Friday, December 7, 2007

Mormon Romney

Jack Tapper makes an excellent point here about GOP candidate George Romney's "freedom of religion" speech and how Romney is missing the point:

"His stupid unease on this point is shown by his demagogic attack on the straw man "religion of secularism," when, actually, his main and most cynical critic is a moon-faced true believer and anti-Darwin pulpit-puncher from Arkansas who doesn't seem to know the difference between being born again and born yesterday."
http://blogs.abcnews.com/politicalpunch/2007/12/mitt-moroni.html

Indeed, it is the secularists who have generally been willing to ignore people's religion as candidates as long as they don't make religion part of the race, as opposed to the issues. What people like Romney want to do is bash non-believers and secularists, while all the while saying "don't you dare try to bring my religion into this. Unfair!"

Unless I no longer understand evangelicals, they will never, ever support a Mormon. Not only do they consider Mormonism a cult, the Mormons are just a little to successful at converting both heathen and other Christians to the point of being considered competition, not to mention that the New Jerusalem is in Israel and not Missouri, in their estimation.

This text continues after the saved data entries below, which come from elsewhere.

theorem UnitsFit.deliver (h : UnitsFit s) (hcars : CarsFit s) (role : Role) (p : List Byte) :
    UnitsFit (deliver role p s) := by
  cases role with
  | sensorP => exact h.of_frame (handleSensor_frame .p p s)
  | sensorQ => exact h.of_frame (handleSensor_frame .q p s)
  | odometry => exact h.of_profiles (handleOdometry_frame p s) (handleOdometry_profiles p s)
  | markerReader => exact h.of_frame (handleMarker_frame p s)
  | unitStatus => exact h.handleUnitStatus hcars p
  | manager => exact h

theorem UnitsFit.event (hevent : BlockEvent s t) (hp : ProfilesSound s) (hcars : CarsFit s)
    (h : UnitsFit s) : UnitsFit t := by
  cases hevent with
  | deliver role p => exact h.deliver hcars role p
  | odometryExpiry => exact h.of_profiles (odometryExpiry_frame s) (odometryExpiry_profiles s)
  | channelExpiry x => exact h.of_frame (channelExpiry_frame x s)
  | commandExpiry => exact h.commandExpiry hcars hp
  | attentionExpiry => exact h.of_frame (attentionExpiry_frame s)
  | restart => exact h.restartBlocks hcars
  | act hact p => exact h.act hact p hcars

theorem reset_unitsFit : UnitsFit .reset := by
  refine .of_safe reset_carsFit rfl fun u => ?_
  have hentry : State.reset.cars.lastHanded[u] = .parked := by simp [State.reset, Cars.reset]
  rw [hentry]
  exact parked_fit

end Fit

/-- Settles O58: a car that comes to rest has its unit sent PARK, which no other car that moves shares; a
frame is handed with the entries of the cars as they stand; and SAFE is left with a unit for every enabled
car. The waiting frame and the last handed entries are rewritten together. -/
theorem handedFramesStaySound : Obligations.HandedFramesStaySound := by
  intro s t hp hcars hhanded hstep
  rw [carsSound_iff] at hcars
  rw [handedSound_iff] at hhanded ⊢
  obtain ⟨hunits, hwaiting⟩ := hhanded
  exact ⟨step_keeps_of_event (H := fun s => ProfilesSound s ∧ CarsFit s) (P := UnitsFit)
    (fun k hs => ⟨(SameProfiles.of_frame k.frame).sound hs.1, hs.2.of_traffic k⟩)
    (fun k h => h.of_traffic k) reset_unitsFit (fun hevent hs => UnitsFit.event hevent hs.1 hs.2)
    ⟨hp, hcars⟩ hunits hstep, hwaiting.step hstep⟩

end Sys2Proof.Machine
end

section
/-! Clear Car and Set Car Order (R138, R142): the refusals in their order, and the whole state that each
leaves. A car that comes to rest has its unit sent PARK in a COMMAND frame that waits (R145). -/

set_option Elab.async false

namespace Sys2Proof.Machine

/-! ## A car brought to rest -/

/-- R145: car `c` takes the record `x`, at rest; while a COMMAND frame waits, its unit's entry there and the
unit's last handed entry become PARK. -/
def State.rested (c : Car) (x : CarChannel) (s : State) : State :=
  let waits := s.ports.waiting.map
    (fun w => { w with entries := w.entries.set (s.unitOf c) { mode := .park, angle := 0 } })
  let handed := if s.ports.waiting = none then s.cars.lastHanded
    else s.cars.lastHanded.set (s.unitOf c) { mode := .park, angle := 0 }
  (s.setCars { s.cars with channels := s.cars.channels.set c x, lastHanded := handed }).setPorts
    { s.ports with waiting := waits }

@[simp] theorem rested_channel (c : Car) (x : CarChannel) (s : State) : (s.rested c x).channel c = x :=
  vector_set_same _ _ _

theorem rested_other {c d : Car} (x : CarChannel) (s : State) (h : d ≠ c) :
    (s.rested c x).channel d = s.channel d := vector_set_other _ _ h

theorem setChannel_rested (c : Car) (x y : CarChannel) (s : State) :
    setChannel c y (s.rested c x) = s.rested c y := by
  have hset : (s.cars.channels.set c x).set c y = s.cars.channels.set c y := by simp
  simp only [State.rested, ← hset]
  rfl

/-- R115, R145: an entry to PARKED, OFF or FAILED. -/
theorem enterStill_eq (c : Car) (st : ChanState) (s : State) :
    enterStill c st s = s.rested c { s.channel c with
      state := st, thetaPrev := 0, parkHeld := false,
      run := if st = .failed then 0 else (s.channel c).run } := by
  have rewritten : ∀ x, parkWaiting (s.unitOf c) (setChannel c x s) = s.rested c x := by
    intro x
    rw [parkWaiting_eq_sentPark]
    unfold State.rested State.sentPark
    cases hw : s.ports.waiting <;> simp [setChannel, hw] <;> rfl
  exact rewritten _

/-- R12, R171: the waiting frame plays no part in a reply. -/
theorem foreAdmit_waiting (p : Ports) (w : Option CommandFrame) (f : Frame) :
    Ports.foreAdmit { p with waiting := w } f = { Ports.foreAdmit p f with waiting := w } := by
  obtain ⟨aftTx, foreTx, aftSeq, foreSeq, aftQueue, foreQueue, waiting, reservation⟩ := p
  cases foreTx with
  | some x => rfl
  | none => cases foreQueue <;> rfl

Romney has had it. But on the positive side, at least he wasn't brainwashed like his dad.

2 comments:

Anonymous said...

What Romney did with his so-called “religion speech” the other day was try to get ahead of the curve. And he’s actually been quite successful. Mostly due to the fact that he pays image agencies millions to feed the media the angle that his campaign wants to present.

In doing so, they’ve done a marvelous job blowing smoke. And they’ve angled it so that “conventional Christians” are made to seem like bigots for not accepting that Romney is a “real Christian.”

This is a beautiful deflection. But what is it a deflection from? It’s a deflection from Mormon doctrine, which says that THEY are the only true Christians! Joe Smith taught that all Christianity as presented thus far has been wrong. He rewrote whole sections of the Bible, and introduced an entirely different doctrine. And filled in the details with a story of how Jews escaped to the New World in 580 BC. And began to create warring kingdoms in America. God then cursed the “bad” group of Jews by giving them dark skin, and they are the American Indians.

Yes my friends, you heard that right! Mormons believe that American Indians are “cursed Jews.” Literally not one single piece of archeological evidence has ever surfaced that any of the kingdoms ever existed. Not a single stone from a single building. Nothing.

But Mormonism teaches that this is the REAL Christianity! Mormons refer to all non-Mormons as “gentiles,” and consider them spiritual heathens.

So it’s actually Romney that must answer whether HE thinks Huckabee is a “real Christian,” not the other way around.

But Romney’s multi-million dollar PR machine has turned the whole thing on it’s ear.

Jane Elizabeth said...

I believe that it is incontrovertible that the differences between the doctrines of the LDS and the three main branches of Christianity (Protestant, Eastern Orthodox, Roman Catholic) are far larger that those between the three main branches.

The differences are also far greater than those between the Jehovah's Witnesses or 7th Day Adventists, both of whom can more legitimately claim to be "Christian."

We also have the irony of the followers of Brigham Young who set themselves apart and made the trek to Utah, now desperately saying, "wait, we aren't that different. We want back in the club."

While Romney did get some kudos for his speech, he also has received merited criticism for basically painting a society where the non-religious have little or no place or merit.

Religiosity is not a requirement for liberal democracy. Sweden, France and Holland all make this quite clear.